(What you need to do):
Of the lines below, write out exactly those from the line with "conversion begins. -/" through the line with "let s := tickPorts", both included, and skip the rest.

(Available data):

-- ==== Sys2Proof/Machine/PowerCommands.lean ====
section
/-! DEFINITION. The commands of the power scan unit, the line condition evaluator and the seconds clock (chapter 2; R129), and the
full reset (R181). -/

namespace Sys2Proof.Machine

/-- FULL_RESET (R181 and the reset rules of every chapter): the part at the first moment after it, with the strap as sampled. The
model's clock, the free values used up and the waiting commands are not the part's and go on. -/
def execFullReset (rate : BitVec 2) (s : State) : Host.Outcome State Fault Refusal :=
  .next (State.afterReset rate s.now s.links.draws s.orderDraws s.pending)

/-- The next conversion begins at once on the port chosen (R26). -/
def scanOn (p : PortId) (s : State) : State := { s with conversion := conversionOf s.now (scanAfter s.ports p) }

/-- CONVERSION_END (R26 to R33): the code is used if the port was enabled throughout, and the next conversion begins. -/
def execConversionEnd (code : BitVec 12) (s : State) : Host.Outcome State Fault Refusal :=
  .next
    (match s.conversion with
     | none => s
     | some c =>
       let s := s.reach c.endsAt
       if c.used then finish .none (scanOn c.port (portEvent c.port (Port.convert code.toNat) s)) else scanOn c.port s)

/-- HOLD_OFF_EXPIRY (R40): the reported condition takes the raw condition. -/
def execHoldOffExpiry (p : PortId) (s : State) : Host.Outcome State Fault Refusal :=
  .next
    (match s.ports[p].holdTimer with
     | none => s
     | some t => let s := s.reach t; finish .none (setPortTo p s.ports[p].holdOffExpire s))

/-- Every enabled port's noise window rolls and its counts are latched (R35). -/
def tickPorts (s : State) : State :=
  { s with ports := tab 32 fun p => if s.ports[p].cfg.enabled then s.ports[p].tick else s.ports[p] }

/-- The steering update of a tick (R129). -/
def tickTiming (s : State) : State := { s with timing := s.timing.update s.timingEnv true }

/-- SECONDS_TICK (R35, R36, R129): the next tick comes one second later. -/
def execSecondsTick (s : State) : Host.Outcome State Fault Refusal :=
  .next
    (let s := s.reach s.timing.nextTick
     let s := tickPorts { s with timing := { s.timing with nextTick := s.timing.nextTick + 1000000 } }
     finish .none (tickTiming (portsInTurn (unsettled s) s)))

end Sys2Proof.Machine
end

(Answer to this problem):
/-- CONVERSION_END (R26 to R33): the code is used if the port was enabled throughout, and the next conversion begins. -/
def execConversionEnd (code : BitVec 12) (s : State) : Host.Outcome State Fault Refusal :=
  .next
    (match s.conversion with
     | none => s
     | some c =>
       let s := s.reach c.endsAt
       if c.used then finish .none (scanOn c.port (portEvent c.port (Port.convert code.toNat) s)) else scanOn c.port s)

/-- HOLD_OFF_EXPIRY (R40): the reported condition takes the raw condition. -/
def execHoldOffExpiry (p : PortId) (s : State) : Host.Outcome State Fault Refusal :=
  .next
    (match s.ports[p].holdTimer with
     | none => s
     | some t => let s := s.reach t; finish .none (setPortTo p s.ports[p].holdOffExpire s))

/-- Every enabled port's noise window rolls and its counts are latched (R35). -/
def tickPorts (s : State) : State :=
  { s with ports := tab 32 fun p => if s.ports[p].cfg.enabled then s.ports[p].tick else s.ports[p] }

/-- The steering update of a tick (R129). -/
def tickTiming (s : State) : State := { s with timing := s.timing.update s.timingEnv true }

/-- SECONDS_TICK (R35, R36, R129): the next tick comes one second later. -/
def execSecondsTick (s : State) : Host.Outcome State Fault Refusal :=
  .next
    (let s := s.reach s.timing.nextTick
     let s := tickPorts { s with timing := { s.timing with nextTick := s.timing.nextTick + 1000000 } }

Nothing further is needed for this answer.